## [INPUT DATA]
-- ==== Sys2Proof/Machine/External.lean ====
section
/-! DEFINITION. The external devices: the events they may inject and the EXT windows (10_state R33,
20_memory R52, 40_bus R99). -/

namespace Sys2Proof.Machine

/-- `FASTCLR.REQUEST` (41_scheduler R127). -/
def State.fastclrRequest (s : State) : State :=
  { s with sched := { s.sched with fastclrPending := true } }

/-- One event of an external device; a sector's outcome goes back to the floppy controller. -/
def State.applyEvent (s : State) (e : ExtEvent) : State :=
  match e with
  | .irqRequest src => s.requestSrc src
  | .fastclrRequest => s.fastclrRequest
  | .fddReadSector d lba =>
    (s.fddReadSector d lba).2.call (.sectorRead (s.fddReadSector d lba).1)
  | .fddWriteSector d lba bs =>
    (s.fddWriteSector d lba bs).2.call (.sectorWritten (s.fddWriteSector d lba bs).1)
  | .dmaStart c src dst count ss ds => s.dmaStart c src dst count ss ds

/-- A sector that is written has `FDD_SECTOR_SIZE` bytes (45_peripheral R205). -/
def sectorSized (c : Cfg) (bs : List Byte) : Bool := bs.length == c.fddSectorSize

/-- The events a window's device may inject during a transaction to it (20_memory R47, 41_scheduler R127,
43_dma R140; log 14). `rw` is true for a write. -/
def windowAllows (c : Cfg) (x : ExtWindow) (rw : Bool) (e : ExtEvent) : Bool :=
  match x, e with
  | .mfp, .irqRequest .mfpTimer => true
  | .fdc, .irqRequest .fdc => true
  | .fdc, .fddReadSector _ _ => true
  | .fdc, .fddWriteSector _ _ bs => sectorSized c bs
  | .crtcVc, .fastclrRequest => true
  | .dmacRegs, .dmaStart _ _ _ _ _ _ => rw
  | _, _ => false

/-- The events the external devices may inject during a tick (10_state R33, 41_scheduler R126). -/
def tickAllows (c : Cfg) (e : ExtEvent) : Bool :=
  match e with
  | .irqRequest .mfpTimer | .irqRequest .fdc | .fastclrRequest | .fddReadSector _ _ => true
  | .fddWriteSector _ _ bs => sectorSized c bs
  | .irqRequest _ | .dmaStart _ _ _ _ _ _ => false

/-- The drawn events applied in order, those not allowed left out: `events <- draw; apply events`
(40_bus R99). -/
def State.drawEvents (s : State) (allows : ExtEvent → Bool) : State :=
  (s.nextExtEvents.filter allows).foldl State.applyEvent s.drewExtEvents

/-- Whether the device behind an address may inject an event; an address in no EXT window has no device. -/
def deviceAllows (c : Cfg) (rw : Bool) (a : Addr) (e : ExtEvent) : Bool :=
  match portDecode c.map rw a with
  | .extRd x | .extWr x => windowAllows c x rw e
  | _ => false

/-- The part of `EXT.RD` before the answer: the transaction forwarded, the events applied (40_bus R99). -/
def State.extForwardRead (s : State) (a : Addr) : State :=
  (s.call (.extRead a)).drawEvents (deviceAllows s.cfg false a)

/-- `EXT.RD` (40_bus R99): the byte and the state. -/
def State.extRead (s : State) (a : Addr) : Byte × State :=
  ((s.extForwardRead a).nextExtByte, (s.extForwardRead a).drewExtByte)

/-- `EXT.WR` (40_bus R99). -/
def State.extWrite (s : State) (a : Addr) (v : Byte) : State :=
  (s.call (.extWrite a v)).drawEvents (deviceAllows s.cfg true a)

/-- `EXT.RD` (40_bus R99). -/
def execExtRd (a : Addr) (s : State) : Host.Outcome State Fault Refusal :=
  inContext s (completes (s.extRead a).2 (.byte (s.extRead a).1))

/-- `EXT.WR` (40_bus R99). -/
def execExtWr (a : Addr) (v : Byte) (s : State) : Host.Outcome State Fault Refusal :=
  inContext s (completes (s.extWrite a v) .none)

/-- `FASTCLR.REQUEST` (41_scheduler R127). -/
def execFastclrRequest (s : State) : Host.Outcome State Fault Refusal :=
  inContext s (completes s.fastclrRequest .none)

end Sys2Proof.Machine
end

## [TASK]
Tell me how many lines in the records above include the word "irqRequest"; the number is all that is needed.

## [SOLUTION FOR THIS EXERCISE]
5